Court Opinion

ID: 9740694
Source: CourtListenerOpinion
Date Created: 2023-08-26 20:40:23.74906+00
Date Added: 2024-06-11T07:24:19.794007
License: Public Domain

DICKSON, Justice,
concurring and dissenting.
I concur with the majority opinion with respect to immunity and standard of review. However, I dissent from its discussion and conclusion as to the issue of duty. The legal determination of whether a duty exists in a particular case is not necessarily resolved by recourse to the three factors found useful by this Court in Webb v. Jarvis (1991), Ind., 575 N.E.2d 992. These should not constitute the exclusive tests for duty. Within two months of Webb, this Court contemporaneously recognized the nebulous nature of the concept of duty and the fact that no universal test for it has been formulated. Cowe v. Forum Group, Inc. (1991), Ind., 575 N.E.2d 630.
No better general statement can be made than that the courts will find a duty where, in general, reasonable persons would recognize it and agree that it exists.
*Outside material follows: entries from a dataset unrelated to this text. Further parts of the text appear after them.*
theorem State.pos_setPos (s : State) (d v p d1 v1 p1 : Nat) (x : Pos) :
    (s.setPos d v p x).pos d1 v1 p1 = if posKey d1 v1 p1 = posKey d v p then x else s.pos d1 v1 p1 := by
  simp only [State.pos, State.setPos, Table.find_set]
  split <;> rfl

theorem State.dev_setDev (s : State) (d d1 : Nat) (x : Device) : (s.setDev d x).dev d1 = if d1 = d then x else s.dev d1 := by
  simp only [State.dev, State.setDev, Table.find_set]
  split <;> rfl

@[simp] theorem State.ctx_setCtx_self (s : State) (d c : Nat) (x : Ctx) : (s.setCtx d c x).ctx d c = x := by
  rw [State.ctx_setCtx, if_pos rfl]

@[simp] theorem State.ctx_modCtx_self (s : State) (d c : Nat) (f : Ctx → Ctx) : (s.modCtx d c f).ctx d c = f (s.ctx d c) :=
  State.ctx_setCtx_self _ _ _ _

@[simp] theorem State.core_setCore_self (s : State) (d v : Nat) (x : Core) : (s.setCore d v x).core d v = x := by
  rw [State.core_setCore, if_pos rfl]

@[simp] theorem State.core_modCore_self (s : State) (d v : Nat) (f : Core → Core) : (s.modCore d v f).core d v = f (s.core d v) :=
  State.core_setCore_self _ _ _ _

@[simp] theorem State.pos_setPos_self (s : State) (d v p : Nat) (x : Pos) : (s.setPos d v p x).pos d v p = x := by
  rw [State.pos_setPos, if_pos rfl]

@[simp] theorem State.dev_setDev_self (s : State) (d : Nat) (x : Device) : (s.setDev d x).dev d = x := by
  rw [State.dev_setDev, if_pos rfl]

@[simp] theorem State.dev_modDev_self (s : State) (d : Nat) (f : Device → Device) : (s.modDev d f).dev d = f (s.dev d) :=
  State.dev_setDev_self _ _ _

@[simp] theorem State.thread_onThread (s : State) (f : Ctx → Ctx) : (s.onThread f).thread = f s.thread :=
  State.ctx_setCtx_self _ _ _ _

@[simp] theorem State.here_onCore (s : State) (f : Core → Core) : (s.onCore f).here = f s.here :=
  State.core_setCore_self _ _ _ _

@[simp] theorem State.device_onDevice (s : State) (f : Device → Device) : (s.onDevice f).device = f s.device :=
  State.dev_setDev_self _ _ _
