-- ==== Sys2Proof/Laws/Registers.lean ====
section
/-! SUPPORT. Laws of registers and contexts: what a write of a register, a trap and the end of an instruction leave unchanged,
and what is read back after them. -/

namespace Sys2Proof.Machine

/-! ## What each update of a context leaves -/

@[simp] theorem Ctx.setX_pc (c : Ctx) (r : Reg) (w : Word) : (c.setX r w).pc = c.pc := by unfold Ctx.setX; split <;> rfl
@[simp] theorem Ctx.setX_v (c : Ctx) (r : Reg) (w : Word) : (c.setX r w).v = c.v := by unfold Ctx.setX; split <;> rfl
@[simp] theorem Ctx.setX_m (c : Ctx) (r : Reg) (w : Word) : (c.setX r w).m = c.m := by unfold Ctx.setX; split <;> rfl
@[simp] theorem Ctx.setX_vf (c : Ctx) (r : Reg) (w : Word) : (c.setX r w).vf = c.vf := by unfold Ctx.setX; split <;> rfl
@[simp] theorem Ctx.setX_mf (c : Ctx) (r : Reg) (w : Word) : (c.setX r w).mf = c.mf := by unfold Ctx.setX; split <;> rfl
@[simp] theorem Ctx.setX_vr (c : Ctx) (r : Reg) (w : Word) : (c.setX r w).vr = c.vr := by unfold Ctx.setX; split <;> rfl
@[simp] theorem Ctx.setX_aw (c : Ctx) (r : Reg) (w : Word) : (c.setX r w).aw = c.aw := by unfold Ctx.setX; split <;> rfl
@[simp] theorem Ctx.setX_fmt (c : Ctx) (r : Reg) (w : Word) : (c.setX r w).fmt = c.fmt := by unfold Ctx.setX; split <;> rfl
@[simp] theorem Ctx.setX_sclp (c : Ctx) (r : Reg) (w : Word) : (c.setX r w).sclp = c.sclp := by unfold Ctx.setX; split <;> rfl
@[simp] theorem Ctx.setX_ebudget (c : Ctx) (r : Reg) (w : Word) : (c.setX r w).ebudget = c.ebudget := by unfold Ctx.setX; split <;> rfl
@[simp] theorem Ctx.setX_vflags (c : Ctx) (r : Reg) (w : Word) : (c.setX r w).vflags = c.vflags := by unfold Ctx.setX; split <;> rfl
@[simp] theorem Ctx.setX_vstale (c : Ctx) (r : Reg) (w : Word) : (c.setX r w).vstale = c.vstale := by unfold Ctx.setX; split <;> rfl
@[simp] theorem Ctx.setX_mcnt (c : Ctx) (r : Reg) (w : Word) : (c.setX r w).mcnt = c.mcnt := by unfold Ctx.setX; split <;> rfl
@[simp] theorem Ctx.setX_mthr (c : Ctx) (r : Reg) (w : Word) : (c.setX r w).mthr = c.mthr := by unfold Ctx.setX; split <;> rfl
@[simp] theorem Ctx.setX_tcause (c : Ctx) (r : Reg) (w : Word) : (c.setX r w).tcause = c.tcause := by unfold Ctx.setX; split <;> rfl
@[simp] theorem Ctx.setX_tval (c : Ctx) (r : Reg) (w : Word) : (c.setX r w).tval = c.tval := by unfold Ctx.setX; split <;> rfl
@[simp] theorem Ctx.setX_tepc (c : Ctx) (r : Reg) (w : Word) : (c.setX r w).tepc = c.tepc := by unfold Ctx.setX; split <;> rfl
@[simp] theorem Ctx.setX_tstat (c : Ctx) (r : Reg) (w : Word) : (c.setX r w).tstat = c.tstat := by unfold Ctx.setX; split <;> rfl
@[simp] theorem Ctx.setX_tscratch (c : Ctx) (r : Reg) (w : Word) : (c.setX r w).tscratch = c.tscratch := by unfold Ctx.setX; split <;> rfl
@[simp] theorem Ctx.setX_vtime (c : Ctx) (r : Reg) (w : Word) : (c.setX r w).vtime = c.vtime := by unfold Ctx.setX; split <;> rfl
@[simp] theorem Ctx.setX_chan (c : Ctx) (r : Reg) (w : Word) : (c.setX r w).chan = c.chan := by unfold Ctx.setX; split <;> rfl
@[simp] theorem Ctx.setX_prio (c : Ctx) (r : Reg) (w : Word) : (c.setX r w).prio = c.prio := by unfold Ctx.setX; split <;> rfl
@[simp] theorem Ctx.setX_tenant (c : Ctx) (r : Reg) (w : Word) : (c.setX r w).tenant = c.tenant := by unfold Ctx.setX; split <;> rfl
@[simp] theorem Ctx.setX_sup (c : Ctx) (r : Reg) (w : Word) : (c.setX r w).sup = c.sup := by unfold Ctx.setX; split <;> rfl
@[simp] theorem Ctx.setX_mcp (c : Ctx) (r : Reg) (w : Word) : (c.setX r w).mcp = c.mcp := by unfold Ctx.setX; split <;> rfl
@[simp] theorem Ctx.setX_arrival (c : Ctx) (r : Reg) (w : Word) : (c.setX r w).arrival = c.arrival := by unfold Ctx.setX; split <;> rfl
@[simp] theorem Ctx.setX_pend (c : Ctx) (r : Reg) (w : Word) : (c.setX r w).pend = c.pend := by unfold Ctx.setX; split <;> rfl
@[simp] theorem Ctx.setX_conts (c : Ctx) (r : Reg) (w : Word) : (c.setX r w).conts = c.conts := by unfold Ctx.setX; split <;> rfl
@[simp] theorem Ctx.setX_wait (c : Ctx) (r : Reg) (w : Word) : (c.setX r w).wait = c.wait := by unfold Ctx.setX; split <;> rfl
@[simp] theorem Ctx.setX_parkedAt (c : Ctx) (r : Reg) (w : Word) : (c.setX r w).parkedAt = c.parkedAt := by unfold Ctx.setX; split <;> rfl
@[simp] theorem Ctx.setX_sent (c : Ctx) (r : Reg) (w : Word) : (c.setX r w).sent = c.sent := by unfold Ctx.setX; split <;> rfl
@[simp] theorem Ctx.setX_storeFence (c : Ctx) (r : Reg) (w : Word) : (c.setX r w).storeFence = c.storeFence := by unfold Ctx.setX; split <;> rfl
@[simp] theorem Ctx.setX_landed (c : Ctx) (r : Reg) (w : Word) : (c.setX r w).landed = c.landed := by unfold Ctx.setX; split <;> rfl
@[simp] theorem Ctx.setX_held (c : Ctx) (r : Reg) (w : Word) : (c.setX r w).held = c.held := by unfold Ctx.setX; split <;> rfl
@[simp] theorem Ctx.setX_split (c : Ctx) (r : Reg) (w : Word) : (c.setX r w).split = c.split := by unfold Ctx.setX; split <;> rfl
@[simp] theorem Ctx.setX_fork (c : Ctx) (r : Reg) (w : Word) : (c.setX r w).fork = c.fork := by unfold Ctx.setX; split <;> rfl
@[simp] theorem Ctx.setX_sending (c : Ctx) (r : Reg) (w : Word) : (c.setX r w).sending = c.sending := by unfold Ctx.setX; split <;> rfl
@[simp] theorem Ctx.setX_mism (c : Ctx) (r : Reg) (w : Word) : (c.setX r w).mism = c.mism := by unfold Ctx.setX; split <;> rfl
@[simp] theorem Ctx.setX_record (c : Ctx) (r : Reg) (w : Word) : (c.setX r w).record = c.record := by unfold Ctx.setX; split <;> rfl
@[simp] theorem Ctx.setX_ordered (c : Ctx) (r : Reg) (w : Word) : (c.setX r w).ordered = c.ordered := by unfold Ctx.setX; split <;> rfl
@[simp] theorem Ctx.setX_revocable (c : Ctx) (r : Reg) (w : Word) : (c.setX r w).revocable = c.revocable := by unfold Ctx.setX; split <;> rfl
@[simp] theorem Ctx.setX_binding (c : Ctx) (r : Reg) (w : Word) : (c.setX r w).binding = c.binding := by unfold Ctx.setX; split <;> rfl
@[simp] theorem Ctx.setX_chosenAt (c : Ctx) (r : Reg) (w : Word) : (c.setX r w).chosenAt = c.chosenAt := by unfold Ctx.setX; split <;> rfl
@[simp] theorem Ctx.setX_enTested (c : Ctx) (r : Reg) (w : Word) : (c.setX r w).enTested = c.enTested := by unfold Ctx.setX; split <;> rfl
@[simp] theorem Ctx.setX_stepOver (c : Ctx) (r : Reg) (w : Word) : (c.setX r w).stepOver = c.stepOver := by unfold Ctx.setX; split <;> rfl
@[simp] theorem Ctx.setX_wasOver (c : Ctx) (r : Reg) (w : Word) : (c.setX r w).wasOver = c.wasOver := by unfold Ctx.setX; split <;> rfl
@[simp] theorem Ctx.setX_ahead (c : Ctx) (r : Reg) (w : Word) : (c.setX r w).ahead = c.ahead := by unfold Ctx.setX; split <;> rfl
@[simp] theorem Ctx.setX_core (c : Ctx) (r : Reg) (w : Word) : (c.setX r w).core = c.core := by unfold Ctx.setX; split <;> rfl
@[simp] theorem Ctx.setX_pos (c : Ctx) (r : Reg) (w : Word) : (c.setX r w).pos = c.pos := by unfold Ctx.setX; split <;> rfl
@[simp] theorem Ctx.setX_place (c : Ctx) (r : Reg) (w : Word) : (c.setX r w).place = c.place := by unfold Ctx.setX; split <;> rfl
@[simp] theorem Ctx.setX_area (c : Ctx) (r : Reg) (w : Word) : (c.setX r w).area = c.area := by unfold Ctx.setX; split <;> rfl
@[simp] theorem Ctx.setX_supTask (c : Ctx) (r : Reg) (w : Word) : (c.setX r w).supTask = c.supTask := by unfold Ctx.setX; split <;> rfl
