-- ==== Sys2Proof/Laws/Ops.lean ====
section
/-! SUPPORT. Laws of the shared operations: what each check, gate and access answers when nothing stands in its way. -/

namespace Sys2Proof.Machine

/-! ## Checks and gates: each goes on with its continuation -/

theorem State.ready_of {s : State} {l : List Opnd} (h : s.fullAll l) (k : State → State) : s.ready l k = k s := by
  have : l.find? (fun o => !s.thread.full o) = none := List.find?_eq_none.2 fun o ho => by simp [h o ho]
  simp only [State.ready, this]

theorem State.fullAll_mono {s : State} {l l' : List Opnd} (h : s.fullAll l) (hs : ∀ o ∈ l', o ∈ l) : s.fullAll l' := fun o ho => h o (hs o ho)

theorem State.supervisor_of {s : State} (h : s.thread.sup = true) (k : State → State) : s.supervisor k = k s := if_pos h
theorem State.supervisor_not {s : State} (h : s.thread.sup = false) (k : State → State) : s.supervisor k = s.illegal := by
  simp [State.supervisor, h]
theorem State.irrevocable_of {s : State} (h : s.thread.revocable = false) (k : State → State) : s.irrevocable k = k s := by
  simp [State.irrevocable, h]
theorem State.aligned_of {s : State} {va : VA} {n : Nat} (h : va.toNat % n = 0) (k : State → State) : s.aligned va n k = k s := if_pos h
theorem State.peer_of {s : State} {xp : Reg} (h : xp = 0#5) (va : VA) (k : Nat → State → State) : s.peer xp va k = k s.cur.dev s := by
  simp [State.peer, h]
theorem State.resolve_of {s : State} {va : VA} {p : Perm} {n : Nat} {t : Target} (h : s.resolveAt s.cur.dev s.issuer va p n false = .ok t)
    (k : Option Target → State → State) : s.resolve s.cur.dev va p n k = k (some t) s := by
  simp [State.resolve, h]
theorem State.storeGate_of {s : State} (h : s.thread.storeFence = none) (k : State → State) : s.storeGate k = k s := by
  simp [State.storeGate, h]
theorem State.anyEntry_and {s : State} {d : Nat} {f g : JEntry → Bool} (h : s.anyEntry d f = false) (hg : ∀ e, g e = true → f e = true) :
    s.anyEntry d g = false := by
  unfold State.anyEntry at *
  rw [List.any_eq_false] at *
  intro p hp hx
  apply h p hp
  rw [Bool.and_eq_true] at *
  refine ⟨hx.1, ?_⟩
  obtain ⟨q, hq, hq'⟩ := List.any_eq_true.1 hx.2
  exact List.any_eq_true.2 ⟨q, hq, hg _ hq'⟩
theorem State.matching_of {s : State} (h : s.atRest) (d : Nat) (va : VA) : s.matching d va = false :=
  State.anyEntry_and h.2.2.1 fun e he => by simp [Bool.and_eq_true] at he; exact he.1.1.1
theorem State.unacked_of {s : State} (h : s.atRest) (sc : Scope) : s.unacked sc = false :=
  State.anyEntry_and h.2.2.1 fun e he => by simp [Bool.and_eq_true] at he; exact he.1.1
theorem State.inOrder_of {s : State} (h : s.atRest) (d : Nat) (va : VA) (k : State → State) : s.inOrder d va k = k s := by
  simp [State.inOrder, State.matching_of h, h.1]
theorem State.inOrderN_of {s : State} (h : s.atRest) (d : Nat) (va : VA) (n : Nat) (k : State → State) : s.inOrderN d va n k = k s := by
  simp [State.inOrderN, State.inOrder_of h]
theorem State.refusedIn_of {s : State} (h : s.atRest) (sc : Scope) : s.refusedIn sc = false := by
  have h' := h.2.2.2
  unfold State.refusedIn at *
  cases hs : s.thread.sup
  · rfl
  · simp only [hs, Bool.true_and, List.any_eq_false, Bool.and_eq_true, not_and] at *
    intro p hp hd hx
    obtain ⟨q, hq, hq'⟩ := List.any_eq_true.1 hx
    refine h' p hp hd (List.any_eq_true.2 ⟨q, hq, ?_⟩)
    simp only [Bool.and_eq_true] at *
    exact ⟨⟨hq'.1.1, by simp [State.inScope, homeInScope]⟩, hq'.2⟩
theorem State.complete_of {s : State} (h : s.atRest) (sc : Scope) (k : State → State) : s.complete sc k = k s := by
  simp [State.complete, State.unacked_of h, h.1]
theorem State.release_of {s : State} (h : s.atRest) (sc : Scope) (k : State → State) : s.release sc k = k s := by
  simp [State.release, State.complete_of h, State.refusedIn_of h]
theorem State.alone_of {s : State} (h : s.thread.split = none) (k : State → State) : s.alone k = k s := by
  simp [State.alone, h]

/-! ## Serving a word: without a waiter nothing happens (R104) -/

theorem State.serveOne_of {s : State} {l : Nat} (ws : List Waiter) (h : ∀ w ∈ ws, ∀ k, w.req.loc = some k → wordOf k ≠ wordOf l) (pre) :
    s.serveOne l pre ws = none := by
  induction ws generalizing pre with
  | nil => rfl
  | cons w t ih =>
    have ht := ih (fun w hw => h w (List.mem_cons_of_mem _ hw))
    simp only [State.serveOne]
    cases hl : w.req.loc with
    | none => exact ht _
    | some k => simp only; rw [if_neg (h w List.mem_cons_self k hl)]; exact ht _

theorem State.serveUpTo_of {s : State} {l : Nat} (h : s.noWaiterAt l) (n : Nat) : s.serveUpTo l n = s := by
  cases n with
  | zero => rfl
  | succ n => simp only [State.serveUpTo, State.serveOne_of s.waiters h]
theorem State.serve_of {s : State} {l : Nat} (h : s.noWaiterAt l) : s.serve l = s := State.serveUpTo_of h _

theorem State.noWaiterAt_congr {s u : State} (h : u.waiters = s.waiters) {l : Nat} (hs : s.noWaiterAt l) : u.noWaiterAt l := by
  intro w hw; rw [h] at hw; exact hs w hw

/-! ## Accesses of the own core's local storage -/

theorem isOwn_region {d v l : Nat} (h : isOwn d v l = true) : regionOf l = .ls := by
  simp [isOwn] at h; exact h.1.1

/-- Local storage holds no header of a checkpoint log (R358). -/
theorem State.isHeader_ls {s : State} {l : Nat} (h : regionOf l = .ls) (k : Nat) : s.isHeader k l = false := by
  simp [State.isHeader, h]

/-- A word of local storage is seen as it is, and written as an access gives it. -/
theorem State.seen_ls {s : State} {l : Nat} (h : regionOf l = .ls) (r : Req) : s.seen r l = s.readWord l := by
  simp [State.seen, State.isHeader_ls h]
theorem State.put_ls {s : State} {l : Nat} (h : regionOf l = .ls) (w : Word) : s.put l w = s.writeWord l w := by
  simp [State.put, State.isHeader_ls h]

/-- The state after an answer's value has come to rd of the thread (R96): the thread runs, rd is full and the instruction has retired. -/
theorem State.finish_reg {s : State} (h : s.seated) (va : VA) (rd : Reg) (x : Word) :
    s.finish s.cur.dev s.cur.cid va (.reg rd) (.vals [x])
      = (s.setPos s.cur.dev s.cur.vcn s.cur.pos ⟨.running, s.cur.cid⟩).onThread
          fun c => { c.setX rd x with pc := c.pc + 4, wait := none } := by
  obtain ⟨h1, h2⟩ := h
  simp only [State.finish, State.finMemory, Fin.apply, List.headD]
  unfold State.thread at h1 h2
  rw [h1, h2]; rfl

/-- An access of the own core's local storage is performed at once. -/
theorem State.access_own {s : State} (hr : s.atRest) {va : VA} {t : Target} (ho : isOwn s.cur.dev s.cur.vcn t.loc = true) (a : Acc) (f : Fin)
    (e : Ctx → Ctx) : s.access s.cur.dev va (some t) a f e = s.localAccess (s.reqOf s.cur.dev va (some t) a) t.loc f := by
  unfold State.access
  cases a.isStore
  · simp only [Bool.false_eq_true, if_false, State.inOrderN_of hr, ho, if_true]
  · simp only [if_true, State.storeGate_of hr.2.1, State.inOrderN_of hr, ho]

/-- A load of a word that is no header reads its bytes and changes nothing. -/
theorem State.perform_load {s : State} {r : Req} {n : Nat} {sgn : Bool} (h : r.acc = .load n sgn) {loc : Nat} (hl : s.isHeader 1 loc = false) :
    s.perform r loc = some (s, .vals [extendBytes n sgn (s.readData loc n)]) := by unfold State.perform; rw [h]; simp [hl]

/-- A load of the own core's local storage. -/
theorem State.access_load {s : State} (hr : s.atRest) (hs : s.seated) {va : VA} {t : Target} {n : Nat} {sgn : Bool} {rd : Reg} {e : Ctx → Ctx}
    (ho : isOwn s.cur.dev s.cur.vcn t.loc = true) (hp : s.poisoned t.loc n = false) :
    s.access s.cur.dev va (some t) (.load n sgn) (.reg rd) e
      = (s.setPos s.cur.dev s.cur.vcn s.cur.pos ⟨.running, s.cur.cid⟩).onThread
          fun c => { c.setX rd (extendBytes n sgn (s.readMem t.loc n)) with pc := c.pc + 4, wait := none } := by
  have hreg : s.readData t.loc n = s.readMem t.loc n := by simp [State.readData, isOwn_region ho]
  rw [State.access_own hr ho]
  unfold State.localAccess
  rw [State.perform_load rfl (State.isHeader_ls (isOwn_region ho) 1)]
  show (if (true && s.poisoned t.loc n) = true then _ else _) = _
  rw [hp, hreg]
  exact State.finish_reg hs va rd _

/-- Poisoning a word keeps the canonical form (R336). -/
theorem State.canonical_poison {s : State} (w : Nat) (h : s.canonical = true) : ({ s with poison := putNat s.poison w } : State).canonical = true := by
  rw [State.canonical_iff] at h ⊢
  exact ⟨h.1, h.2.1, rising_putNat h.2.2⟩

end Sys2Proof.Machine
end

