/-- MapOperations: each clause of the lookups and the updates. -/
theorem test_hyp_MapOperations : (zk 7 2).quiet ∧ (zk 7 2).here.kmcfg.getLsbD 63 = true ∧ z.here.kmcfg.getLsbD 63 = false
    ∧ (zk 6 0).here.kfind 6 = none ∧ (zk 6 0).thread.getX 1 ≠ BitVec.allOnes 64 ∧ ((zk 6 0).here.kent 0).st = .free
    ∧ (zk 7 2).here.kfind 7 = some (2, ⟨7, .valid, 0⟩) ∧ (zk 8 3).here.kfind 8 = some (3, ⟨8, .pending, 255⟩)
    ∧ ((zk 7 2).here.kent 2).st ≠ .free ∧ ((zk 7 2).here.kent 2).pin = 0 ∧ ((zk 9 15).here.kent 15).pin ≠ 0 ∧ ((zk 9 15).here.kent 15).st = .pending
    ∧ ((zk 9 15).thread.getX 2).toNat < ((zk 9 15).here.kmcfg.extractLsb' 0 8).toNat + 1 := by
  unfold State.quiet State.atRest State.seated; decide +kernel

/-- MapOperations: a lookup that waited keeps the test of EN it made, also when kmcfg is written meanwhile. -/
theorem test_hyp_MapTested : (let s := ((zk 8 3).onThread fun c => { c with enTested := true }).onCore fun k => { k with kmcfg := 0, kmap := [] }
     s.here.kmcfg.getLsbD 63 = false ∧ s.thread.enTested = true ∧ s.here.kfind (s.thread.getX 1) = none ∧ s.thread.getX 1 ≠ BitVec.allOnes 64
     ∧ s.thread.revocable = false)
    ∧ z.thread.enTested = false ∧ (zk 7 2).thread.revocable = false ∧ ((zk 8 3).here.kent 3).st = .pending := by decide +kernel

/-- RingWindow: the first and the last ring position, a sink, and a header that is stored. -/
theorem test_hyp_RingWindow :
    (let d : Word := 0x0010000800120000#64
     let base := (d.extractLsb' 0 18).toNat
     let sinks := (d.extractLsb' 18 14).toNat
     let ring := (d.extractLsb' 32 16).toNat
     let size := 8 * (d.extractLsb' 48 8).toNat
     d.extractLsb' 56 8 = 0#8 ∧ base % 8 = 0 ∧ ring ≠ 0 ∧ 16 ≤ size ∧ 3 < sinks ∧ sinks ≤ 4 ∧ base + size * (sinks + (11 - sinks) % ring) + size ≤ 0x40000)
    ∧ (zk 21 0).quiet ∧ (zk 21 0).cur.dev < 2 ^ 30 ∧ (zk 21 0).cur.vcn < 8192 ∧ (zk 21 0).poisoned (lsLoc 0 0 0x20280) 8 = false := by
  unfold State.quiet State.atRest State.seated; decide +kernel

/-- Sends: a target word for core 5, a record at 0x40, a free entry and room. -/
theorem test_hyp_Sends :
    (let s := zx 5 0x40 0 0
     let t := s.thread.getX 1
     s.quiet ∧ s.thread.sending = none ∧ s.here.freeEntry = some 0 ∧ s.here.inbox.length + s.here.resv < (s.here.inbase.extractLsb' 0 9).toNat
       ∧ wellTargeted t ∧ t.getLsbD 31 = false ∧ (s.thread.getX 2).toNat % 64 = 0
       ∧ (s.thread.getX 2).toNat + 64 ≤ 0x40000 ∧ s.poisoned (lsLoc 0 0 0x40) 64 = false)
    ∧ z.thread.fork = none ∧ (8#64).toNat % 64 ≠ 0 ∧ (0x40000#64).toNat % 64 = 0 ∧ 0x40000 < (0x40000#64).toNat + 64 := by
  unfold State.quiet State.atRest State.seated wellTargeted; decide +kernel

/-- Sends: no place in the inbox, no journal entry; a target on a peer of the domain that is down, one outside the domain, the idle core's
number, malformed targets, and victims at the end of the range and beyond it. -/
theorem test_hyp_SendWaits :
    (let s := zx 5 0x40 0 0
     let full := s.onCore fun k => { k with inbase := 0 }
     let taken := s.onCore fun k => { k with journal := (List.range 64).map fun i => (i, entry 5) }
     full.quiet ∧ full.thread.sending = none ∧ ¬ full.here.inbox.length + full.here.resv < (full.here.inbase.extractLsb' 0 9).toNat
     ∧ taken.quiet ∧ taken.here.freeEntry = none)
    ∧ (let t : Word := 0x80080005#64
       let s := (zx t 0x40 0 0).onDevice fun v => { v with down := [1], flash := { v.flash with cfg := { v.flash.cfg with ex := 2 } } }
       wellTargeted t ∧ t.getLsbD 31 = true ∧ targetDevice 0 t = 1 ∧ s.inDomain 0 1 = true ∧ 1 ∈ s.device.down ∧ z.inDomain 0 1 = false)
    ∧ wellTargeted 0x1FFF#64 ∧ ¬ wellTargeted (1#64 <<< 32) ∧ ¬ wellTargeted 4608#64 ∧ (4607#64).toNat ≤ 4607 ∧ 4607 < (4608#64).toNat := by
  unfold State.quiet State.atRest State.seated wellTargeted; decide +kernel

/-- DequeAndChannels: a deque with room, one without, one with a record to take; the last channel and the first number beyond. -/
theorem test_hyp_DequeAndChannels :
    (let s := zx 0x40 0x80 0 0
     let full := s.onCore fun k => { k with deqbase := 1, deque := [Rec.zero] }
     s.quiet ∧ (s.thread.getX 1).toNat % 64 = 0 ∧ (s.thread.getX 1).toNat + 64 ≤ 0x40000 ∧ s.poisoned (lsLoc 0 0 0x40) 64 = false
       ∧ s.here.deque.length < (s.here.deqbase.extractLsb' 0 9).toNat ∧ full.quiet
       ∧ (full.here.deqbase.extractLsb' 0 9).toNat ≤ full.here.deque.length ∧ s.here.deque = [] ∧ full.here.deque = [] ++ [Rec.zero]
       ∧ (s.thread.getX 1).toNat ≤ 4607 ∧ (s.thread.getX 2).toNat % 64 = 0 ∧ s.here.dqTick ≠ some s.now
       ∧ (s.onCore fun k => { k with dqTick := some s.now }).here.dqTick = some s.now)
    ∧ (63#64).toNat ≤ 63 ∧ 63 < (64#64).toNat := by
  unfold State.quiet State.atRest State.seated; decide +kernel

/-- The thread of z as a resident context. -/
def zr : State := z.onThread fun c => { c with place := .resident }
Id., citing Gariup Constr. Co., Inc. v. Foster (1988), Ind., 519 N.E.2d 1224, 1227 (quoting W. Prosser & W. Keeton, The Law of Torts *286§ 53, at 359 (5th Ed.1984)). The majority opinion presents an unnecessary and unwise construct. It is better that the common law avoid such artificial and rigid formulations.
I also disagree with the majority's conclusion that the plaintiffs failed to establish the existence of a private duty. To the contrary, the factual averments in this case convince me that reasonable persons would recognize and agree that there exists a duty on the part of the City to exercise reasonable care in the answering of emergency calls from its citizens and in the dispatching of ambulances. I believe that summary judgment should be reversed and the cause remanded for trial.